If the client is aware that health insurance paid any bills, there are two choices. One is to notify the health insurance carrier so that they are dealt with and satisfied. In that instance they will definitely put a lien on the file. The other is to not notify the health insurance carrier. In that instance, if the health insurance carrier has not placed the attorney or client on notice of a lien, then the settlement proceeds would be disbursed as if there were no lien. If the health insurance carrier later seeks to be reimbursed, it would be the client's responsibility to do so out of the proceeds he/she received.
Please make sure to ask your attorney
whatever questions are necessary so that you fully understand this issue.
PAYMENT OF YOUR MEDICAL BILLS EXHIBIT E
If you were injured in an automobile accident while you occupied a Massachusetts insured car, the law requires procedures for payment of your medical bills.
Every car insured in Massachusetts carries as part of its insurance a benefit known as "Personal Injury Protection" (P.I.P.). These PIP benefits will pay the medical bills (incurred within two years of the collision), up to a certain limit, of anyone occupying that car, even though the driver of that car is not at fault. The insurance company paying these benefits then is reimbursed by the insurance company of the driver who was at fault.

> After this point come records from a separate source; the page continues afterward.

/-! ### After fault entry -/

@[simp] theorem State.raise_configured (opc : BitVec 4) (cause : Cause) : (s.raise opc cause).configured = s.configured := rfl
@[simp] theorem State.raise_faulted (opc : BitVec 4) (cause : Cause) : (s.raise opc cause).faulted = true := rfl
@[simp] theorem State.raise_faultCause (opc : BitVec 4) (cause : Cause) : (s.raise opc cause).faultCause = cause.code := rfl
@[simp] theorem State.raise_faultOpc (opc : BitVec 4) (cause : Cause) : (s.raise opc cause).faultOpc = opc := rfl
@[simp] theorem State.raise_fc (opc : BitVec 4) (cause : Cause) : (s.raise opc cause).fc = s.fc := rfl
@[simp] theorem State.raise_sf (opc : BitVec 4) (cause : Cause) : (s.raise opc cause).sf = s.sf := rfl
@[simp] theorem State.raise_slot (opc : BitVec 4) (cause : Cause) : (s.raise opc cause).slot = s.slot := rfl
@[simp] theorem State.raise_seg (opc : BitVec 4) (cause : Cause) : (s.raise opc cause).seg = s.seg := rfl
@[simp] theorem State.raise_off (opc : BitVec 4) (cause : Cause) : (s.raise opc cause).off = s.off := rfl
@[simp] theorem State.raise_inj (opc : BitVec 4) (cause : Cause) : (s.raise opc cause).inj = s.inj := rfl
@[simp] theorem State.raise_q (opc : BitVec 4) (cause : Cause) : (s.raise opc cause).q = s.q := rfl
@[simp] theorem State.raise_bi (opc : BitVec 4) (cause : Cause) : (s.raise opc cause).bi = s.bi := rfl
@[simp] theorem State.raise_latch (opc : BitVec 4) (cause : Cause) : (s.raise opc cause).latch = s.latch := rfl
@[simp] theorem State.raise_build (opc : BitVec 4) (cause : Cause) : (s.raise opc cause).build = s.build := rfl
@[simp] theorem State.raise_pull (opc : BitVec 4) (cause : Cause) : (s.raise opc cause).pull = s.pull := rfl
@[simp] theorem State.raise_inputs (opc : BitVec 4) (cause : Cause) : (s.raise opc cause).inputs = s.inputs := rfl
@[simp] theorem State.raise_port (opc : BitVec 4) (cause : Cause) : (s.raise opc cause).port = s.port := rfl
@[simp] theorem State.raise_replies (opc : BitVec 4) (cause : Cause) : (s.raise opc cause).replies = s.replies ++ [{ port := s.port, code := .fault, data := 0, samples := [] }] := rfl

/-! ### After reset -/

@[simp] theorem State.resetBlock_configured : (s.resetBlock).configured = false := rfl
@[simp] theorem State.resetBlock_faulted : (s.resetBlock).faulted = false := rfl
@[simp] theorem State.resetBlock_faultCause : (s.resetBlock).faultCause = 0 := rfl
@[simp] theorem State.resetBlock_faultOpc : (s.resetBlock).faultOpc = 0 := rfl
@[simp] theorem State.resetBlock_fc : (s.resetBlock).fc = 0 := rfl
@[simp] theorem State.resetBlock_sf : (s.resetBlock).sf = [] := rfl
@[simp] theorem State.resetBlock_slot : (s.resetBlock).slot = 0 := rfl
@[simp] theorem State.resetBlock_seg : (s.resetBlock).seg = 0 := rfl
@[simp] theorem State.resetBlock_off : (s.resetBlock).off = 0 := rfl
@[simp] theorem State.resetBlock_inj : (s.resetBlock).inj = none := rfl
@[simp] theorem State.resetBlock_q : (s.resetBlock).q = [] := rfl
@[simp] theorem State.resetBlock_bi : (s.resetBlock).bi = s.build.biReset := rfl
@[simp] theorem State.resetBlock_latch : (s.resetBlock).latch = false := rfl
@[simp] theorem State.resetBlock_build : (s.resetBlock).build = s.build := rfl
@[simp] theorem State.resetBlock_pull : (s.resetBlock).pull = none := rfl
@[simp] theorem State.resetBlock_inputs : (s.resetBlock).inputs = s.inputs := rfl
@[simp] theorem State.resetBlock_port : (s.resetBlock).port = s.port := rfl
@[simp] theorem State.resetBlock_replies : (s.resetBlock).replies = s.replies := rfl

/-! ### After taking a command off the interleaving -/

@[simp] theorem State.accept_configured (p : Port) (rest : List Input) : (s.accept p rest).configured = s.configured := rfl
@[simp] theorem State.accept_faulted (p : Port) (rest : List Input) : (s.accept p rest).faulted = s.faulted := rfl
@[simp] theorem State.accept_faultCause (p : Port) (rest : List Input) : (s.accept p rest).faultCause = s.faultCause := rfl
@[simp] theorem State.accept_faultOpc (p : Port) (rest : List Input) : (s.accept p rest).faultOpc = s.faultOpc := rfl
@[simp] theorem State.accept_fc (p : Port) (rest : List Input) : (s.accept p rest).fc = s.fc := rfl
@[simp] theorem State.accept_sf (p : Port) (rest : List Input) : (s.accept p rest).sf = s.sf := rfl
@[simp] theorem State.accept_slot (p : Port) (rest : List Input) : (s.accept p rest).slot = s.slot := rfl
@[simp] theorem State.accept_seg (p : Port) (rest : List Input) : (s.accept p rest).seg = s.seg := rfl
@[simp] theorem State.accept_off (p : Port) (rest : List Input) : (s.accept p rest).off = s.off := rfl
@[simp] theorem State.accept_inj (p : Port) (rest : List Input) : (s.accept p rest).inj = s.inj := rfl
@[simp] theorem State.accept_q (p : Port) (rest : List Input) : (s.accept p rest).q = s.q := rfl
@[simp] theorem State.accept_bi (p : Port) (rest : List Input) : (s.accept p rest).bi = s.bi := rfl
@[simp] theorem State.accept_latch (p : Port) (rest : List Input) : (s.accept p rest).latch = s.latch := rfl
@[simp] theorem State.accept_build (p : Port) (rest : List Input) : (s.accept p rest).build = s.build := rfl
@[simp] theorem State.accept_pull (p : Port) (rest : List Input) : (s.accept p rest).pull = s.pull := rfl
@[simp] theorem State.accept_inputs (p : Port) (rest : List Input) : (s.accept p rest).inputs = rest := rfl
@[simp] theorem State.accept_port (p : Port) (rest : List Input) : (s.accept p rest).port = p := rfl
@[simp] theorem State.accept_replies (p : Port) (rest : List Input) : (s.accept p rest).replies = s.replies := rfl

/-! ### After moving on in the interleaving -/

@[simp] theorem State.withInputs_configured (rest : List Input) : (s.withInputs rest).configured = s.configured := rfl
@[simp] theorem State.withInputs_faulted (rest : List Input) : (s.withInputs rest).faulted = s.faulted := rfl
@[simp] theorem State.withInputs_faultCause (rest : List Input) : (s.withInputs rest).faultCause = s.faultCause := rfl
@[simp] theorem State.withInputs_faultOpc (rest : List Input) : (s.withInputs rest).faultOpc = s.faultOpc := rfl
@[simp] theorem State.withInputs_fc (rest : List Input) : (s.withInputs rest).fc = s.fc := rfl
@[simp] theorem State.withInputs_sf (rest : List Input) : (s.withInputs rest).sf = s.sf := rfl
@[simp] theorem State.withInputs_slot (rest : List Input) : (s.withInputs rest).slot = s.slot := rfl
@[simp] theorem State.withInputs_seg (rest : List Input) : (s.withInputs rest).seg = s.seg := rfl
@[simp] theorem State.withInputs_off (rest : List Input) : (s.withInputs rest).off = s.off := rfl
@[simp] theorem State.withInputs_inj (rest : List Input) : (s.withInputs rest).inj = s.inj := rfl
@[simp] theorem State.withInputs_q (rest : List Input) : (s.withInputs rest).q = s.q := rfl
@[simp] theorem State.withInputs_bi (rest : List Input) : (s.withInputs rest).bi = s.bi := rfl
@[simp] theorem State.withInputs_latch (rest : List Input) : (s.withInputs rest).latch = s.latch := rfl
@[simp] theorem State.withInputs_build (rest : List Input) : (s.withInputs rest).build = s.build := rfl
@[simp] theorem State.withInputs_pull (rest : List Input) : (s.withInputs rest).pull = s.pull := rfl
@[simp] theorem State.withInputs_inputs (rest : List Input) : (s.withInputs rest).inputs = rest := rfl
@[simp] theorem State.withInputs_port (rest : List Input) : (s.withInputs rest).port = s.port := rfl
@[simp] theorem State.withInputs_replies (rest : List Input) : (s.withInputs rest).replies = s.replies := rfl

/-! ### After loading a Superframe -/

@[simp] theorem State.loadSuperframe_configured (fs : List Frame) : (s.loadSuperframe fs).configured = true := rfl
@[simp] theorem State.loadSuperframe_faulted (fs : List Frame) : (s.loadSuperframe fs).faulted = s.faulted := rfl
@[simp] theorem State.loadSuperframe_faultCause (fs : List Frame) : (s.loadSuperframe fs).faultCause = s.faultCause := rfl
@[simp] theorem State.loadSuperframe_faultOpc (fs : List Frame) : (s.loadSuperframe fs).faultOpc = s.faultOpc := rfl
@[simp] theorem State.loadSuperframe_fc (fs : List Frame) : (s.loadSuperframe fs).fc = BitVec.ofNat 16 fs.length := rfl
@[simp] theorem State.loadSuperframe_sf (fs : List Frame) : (s.loadSuperframe fs).sf = fs := rfl
@[simp] theorem State.loadSuperframe_slot (fs : List Frame) : (s.loadSuperframe fs).slot = 0 := rfl
@[simp] theorem State.loadSuperframe_seg (fs : List Frame) : (s.loadSuperframe fs).seg = 0 := rfl
@[simp] theorem State.loadSuperframe_off (fs : List Frame) : (s.loadSuperframe fs).off = 0 := rfl
@[simp] theorem State.loadSuperframe_inj (fs : List Frame) : (s.loadSuperframe fs).inj = none := rfl
@[simp] theorem State.loadSuperframe_q (fs : List Frame) : (s.loadSuperframe fs).q = s.q := rfl
@[simp] theorem State.loadSuperframe_bi (fs : List Frame) : (s.loadSuperframe fs).bi = s.bi := rfl
@[simp] theorem State.loadSuperframe_latch (fs : List Frame) : (s.loadSuperframe fs).latch = s.latch := rfl
@[simp] theorem State.loadSuperframe_build (fs : List Frame) : (s.loadSuperframe fs).build = s.build := rfl
@[simp] theorem State.loadSuperframe_pull (fs : List Frame) : (s.loadSuperframe fs).pull = s.pull := rfl
@[simp] theorem State.loadSuperframe_inputs (fs : List Frame) : (s.loadSuperframe fs).inputs = s.inputs := rfl
@[simp] theorem State.loadSuperframe_port (fs : List Frame) : (s.loadSuperframe fs).port = s.port := rfl
@[simp] theorem State.loadSuperframe_replies (fs : List Frame) : (s.loadSuperframe fs).replies = s.replies := rfl

/-! ### After an enqueue -/

@[simp] theorem State.enqueue_configured (f : Frame) : (s.enqueue f).configured = s.configured := rfl
@[simp] theorem State.enqueue_faulted (f : Frame) : (s.enqueue f).faulted = s.faulted := rfl
@[simp] theorem State.enqueue_faultCause (f : Frame) : (s.enqueue f).faultCause = s.faultCause := rfl
@[simp] theorem State.enqueue_faultOpc (f : Frame) : (s.enqueue f).faultOpc = s.faultOpc := rfl
@[simp] theorem State.enqueue_fc (f : Frame) : (s.enqueue f).fc = s.fc := rfl
@[simp] theorem State.enqueue_sf (f : Frame) : (s.enqueue f).sf = s.sf := rfl
@[simp] theorem State.enqueue_slot (f : Frame) : (s.enqueue f).slot = s.slot := rfl
@[simp] theorem State.enqueue_seg (f : Frame) : (s.enqueue f).seg = s.seg := rfl
@[simp] theorem State.enqueue_off (f : Frame) : (s.enqueue f).off = s.off := rfl
@[simp] theorem State.enqueue_inj (f : Frame) : (s.enqueue f).inj = s.inj := rfl
@[simp] theorem State.enqueue_q (f : Frame) : (s.enqueue f).q = s.q ++ [f] := rfl
@[simp] theorem State.enqueue_bi (f : Frame) : (s.enqueue f).bi = s.bi := rfl
@[simp] theorem State.enqueue_latch (f : Frame) : (s.enqueue f).latch = s.latch := rfl
@[simp] theorem State.enqueue_build (f : Frame) : (s.enqueue f).build = s.build := rfl
@[simp] theorem State.enqueue_pull (f : Frame) : (s.enqueue f).pull = s.pull := rfl
@[simp] theorem State.enqueue_inputs (f : Frame) : (s.enqueue f).inputs = s.inputs := rfl
@[simp] theorem State.enqueue_port (f : Frame) : (s.enqueue f).port = s.port := rfl
@[simp] theorem State.enqueue_replies (f : Frame) : (s.enqueue f).replies = s.replies := rfl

Some of the rules regarding PIP coverage are complicated and we encourage you to ask questions. In general, PIP benefits provide payment of your medical bills as follows:
1. IF YOU HAVE NO HEALTH INSURANCE: If you are not covered by any health insurance at all, or if you are covered by Mass Health or Medicare then the PIP benefits will cover $8,000.00 of your medical bills. Part of that $8,000.00 may be used to reimburse you for lost wages instead of being applied to medical bills.

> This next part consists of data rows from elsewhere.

/-- Every Frame that is sent is the injected one, one of the queue or one of the Superframe. -/
theorem sentFrame_mem {f : Frame} (h : s.sentFrame i = some f) : s.inj = some f ∨ f ∈ s.q ∨ f ∈ s.sf := by
  obtain hinjected | ⟨-, hown⟩ := Option.or_eq_some_iff.mp h
  · cases i with
    | zero => exact .inl hinjected
    | succ i =>
      rw [State.injectedAt] at hinjected
      split at hinjected
      · exact .inr (.inl (List.mem_of_getElem? hinjected))
      · contradiction
  · exact .inr (.inr (List.mem_of_getElem? hown))

/-- Without an injected Frame and a queued one no slot takes an injected Frame. -/
theorem injectedAt_of_empty (hinj : s.inj = none) (hq : s.q = []) (i : Nat) : s.injectedAt i = none := by
  cases i with
  | zero => exact hinj
  | succ i => simp [State.injectedAt, hq]

/-- Without an injected Frame and a queued one the Superframe's own Frames are sent. -/
theorem sentFrame_of_empty (hinj : s.inj = none) (hq : s.q = []) (i : Nat) : s.sentFrame i = s.ownFrame i := by
  rw [State.sentFrame, injectedAt_of_empty hinj hq, Option.none_or]

end

/-! ### One cycle (R92) -/

/-- Settles O37: the schedule of one cycle is the Superframe, and behind it the cursor is back at its start. -/
theorem oneCycleSendsTheSuperframeInOrder : Obligations.OneCycleSendsTheSuperframeInOrder := by
  unfold Obligations.OneCycleSendsTheSuperframeInOrder
  intro s n hs hclear hconf hpull hinj hq hslot hseg hoff hmax hlen hins
  obtain ⟨⟨⟨-, hall, -⟩, hcycle, -⟩, hfc⟩ := hs.superframe hconf
  have hstart : s.slot.toNat = 0 := congrArg BitVec.toNat hslot
  have hown (i : Nat) : s.ownFrame i = s.sf[i % s.sf.length]? := by
    rw [State.ownFrame, hstart, hfc, Nat.zero_add]
  have hsmall (i : Nat) (f : Frame) (hf : s.sentFrame i = some f) : f.len s.build < n := by
    rw [sentFrame_of_empty hinj hq] at hf
    exact hlen f (List.mem_of_getElem? hf)
  obtain ⟨k, t, fs, hrun, ht, hdone, hcount, hsent, hreplies⟩ :=
    (scheduled_start hs hclear hconf hpull hseg hoff).run_frames hmax hsmall hins
  have hfs : fs = s.sf := by
    apply List.ext_getElem?
    intro i
    obtain hi | hi := Nat.lt_or_ge i s.sf.length
    · rw [hsent i hi, Nat.zero_add, sentFrame_of_empty hinj hq, hown, Nat.mod_eq_of_lt hi]
    · rw [List.getElem?_eq_none (hcount ▸ hi), List.getElem?_eq_none hi]
  subst hfs
  have hnew := newReplies_of_append hreplies
  have hsamples : (s.sf.map fun f => (s.frameReply f).samples.length) = s.sf.map (Frame.len s.build) :=
    List.map_congr_left fun f hf => frame_stream_length (hall f hf).1 s.bi
  refine ⟨k, t, hrun, hdone, ht.idle, hnew, ?_, ?_, ht.seg, ht.off, ?_, ?_, ht.sf, ht.bi⟩
  · rw [hnew, List.map_map]
    exact (congrArg List.sum hsamples).trans ((sum_len_eq_iff_sum_bits_eq.mpr hcycle).trans (by rw [hfc]))
  · apply BitVec.eq_of_toNat_eq
    rw [ht.slot, hstart, hfc, Nat.zero_add, Nat.zero_add, Nat.mod_self]
    rfl
  · exact ht.inj.trans (injectedAt_of_empty hinj hq _)
  · rw [ht.q, hq, List.drop_nil]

2. IF YOU HAVE HEALTH INSURANCE THAT DOES NOT REQUIRE A REFERRAL OR AUTHORIZATION FOR MEDICAL TREATMENT: Where you have health insurance that does not require a referral or authorization in advance for medical treatment, PIP will pay the first $2,000.00 of your medical bills regardless of who the medical provider is. After that, you are required to submit the remaining medical bills to your health insurance. Whatever they do not cover will generally be covered by PIP benefits until you have exhausted $8,000.00 in PIP benefits.

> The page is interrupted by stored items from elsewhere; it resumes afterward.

-- ==== Sys2Proof/Syntax.lean ====
section
/-! DEFINITION. The instructions: one constructor for each row of the opcode table. Native words carry their register
and immediate fields (R154), engine commands the fields of R155, nests the fields of R156, bead words those of R307,
bootstrap words those of R331, and the device's own events and front-end packets the names of what they act on. -/

namespace Sys2Proof

/-- The operand fields of a 64-bit engine command (R155). -/
structure EngCmd where
  x : BitVec 5
  y : BitVec 5
  z : BitVec 5
  f : BitVec 6
  p : BitVec 32
  deriving DecidableEq, Repr

/-- The fields of an `lnest` other than its vop (R156). -/
structure Nest where
  td : BitVec 4
  ta : BitVec 4
  tb : BitVec 4
  rm : BitVec 3
  sat : BitVec 1
  mp : BitVec 1
  me : BitVec 1
  bd : BitVec 5
  ba : BitVec 5
  bb : BitVec 5
  mb : BitVec 5
  red : BitVec 5
  cbd : BitVec 1
  cba : BitVec 1
  cbb : BitVec 1
  x0 : BitVec 12
  x1 : BitVec 12
  x2 : BitVec 12
  x3 : BitVec 12
  x4 : BitVec 12
  scd : BitVec 2
  sca : BitVec 2
  scb : BitVec 2
  sd0 : BitVec 8
  sd1 : BitVec 8
  sd2 : BitVec 8
  sd3 : BitVec 8
  sd4 : BitVec 8
  sa0 : BitVec 8
  sa1 : BitVec 8
  sa2 : BitVec 8
  sa3 : BitVec 8
  sa4 : BitVec 8
  sb0 : BitVec 8
  sb1 : BitVec 8
  sb2 : BitVec 8
  sb3 : BitVec 8
  sb4 : BitVec 8
  deriving DecidableEq, Repr

/-- The common fields of a front-end packet (R384). -/
structure PktHdr where
  soe : Bool
  clr : Bool
  wait : BitVec 64
  set : BitVec 64
  deriving DecidableEq, Repr

/-- The launch fields of R392; `resv` says that a reserved field was not zero. -/
structure LaunchBody where
  handle : Nat
  entry : Nat
  wm : Nat
  hm : Nat
  x0 : Nat
  y0 : Nat
  cmask : Nat
  nm : Nat
  prio : Nat
  mawm : Nat
  anypos : Bool
  wsb : Nat
  trape : Nat
  emule : Nat
  argp : Nat
  resv : Bool
  deriving DecidableEq, Repr

/-- The tested word of IF and WAITMEM (R397, R398). -/
structure CondBody where
  addr : Nat
  value : BitVec 64
  mask : BitVec 64
  cc : Nat
  deriving DecidableEq, Repr

/-- The body of STAGE (R404). -/
structure StageBody where
  sqin : Nat
  sqout : Nat
  ldesc : Nat
  maxg : Nat
  outn : Nat
  closeOut : Bool
  deriving DecidableEq, Repr

/-- The body of SHOOT (R402). -/
structure ShootBody where
  world : Nat
  va : Nat
  len : Nat
  big : Bool
  deriving DecidableEq, Repr

/-- The fields of a completed packet's STATUS (R386). -/
structure StatusInfo where
  code : Nat
  cause : Nat
  rank : Nat
  jidx : Nat
  deriving DecidableEq, Repr

/-- What failed a gang (R114, R386). -/
structure FailInfo where
  rank : Nat
  cause : Nat
  jidx : Nat
  deriving DecidableEq, Repr

/-- A unit that can be mapped out, by KIND and PHYS of R25. -/
structure UnitRef where
  kind : Nat
  phys : Nat
  deriving DecidableEq, Repr

/-- What the resident service fixes when it creates a queue (R380). -/
structure QueueSpec where
  world : Nat
  cls : Nat
  weight : Nat
  remote : Bool
  qcb : Nat
  deriving DecidableEq, Repr

/-- What the resident service fixes when it creates a world (R117, R412): the policy record, the page-table root, and where it lays
the record out for the world's threads to read. -/
structure WorldSpec where
  policy : BitVec 512
  root : Nat
  shown : Option Nat
  deriving DecidableEq, Repr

3. IF YOU BELONG TO AN HMO OR HAVE HEALTH INSURANCE WHICH REQUIRES AN AUTHORIZATION FOR MEDICAL TREATMENT, A REFERRAL OR APPROVAL BY A PRIMARY CARE PHYSICIAN BEFORE OBTAINING MEDICAL BENEFITS: In this situation PIP again will cover the first $2,000.00 of medical bills regardless of who the provider is. HOWEVER, AFTER THAT, YOU MUST COORDINATE YOUR MEDICAL TREATMENT THROUGH YOUR HEALTH INSURANCE PLAN. If you obtain medical treatment outside of your plan, it MAY not be covered either by your medical insurance or by PIP. The ultimate result will be that your settlement will be reduced because your medical bills will have to be paid out of settlement.
The first step is to check with your health insurance immediately to see they require prior approval, authorization or a referral for medical treatment. You need to find out what they require and tell us as soon as possible. ALSO, IF THE DOCTOR YOU ARE TREATING WITH REFERS YOU TO OTHER DOCTORS, YOU SHOULD FIRST CHECK WITH YOUR HEALTH INSURANCE TO GET A REFERRAL SO THAT ANY TESTS, PROCEDURES AND EXAMS ARE COVERED.
THE GOAL IS TO GET AS MUCH MEDICAL TREATMENT COVERED AS POSSIBLE BY EITHER PIP OR THROUGH YOUR HEALTH INSURANCE.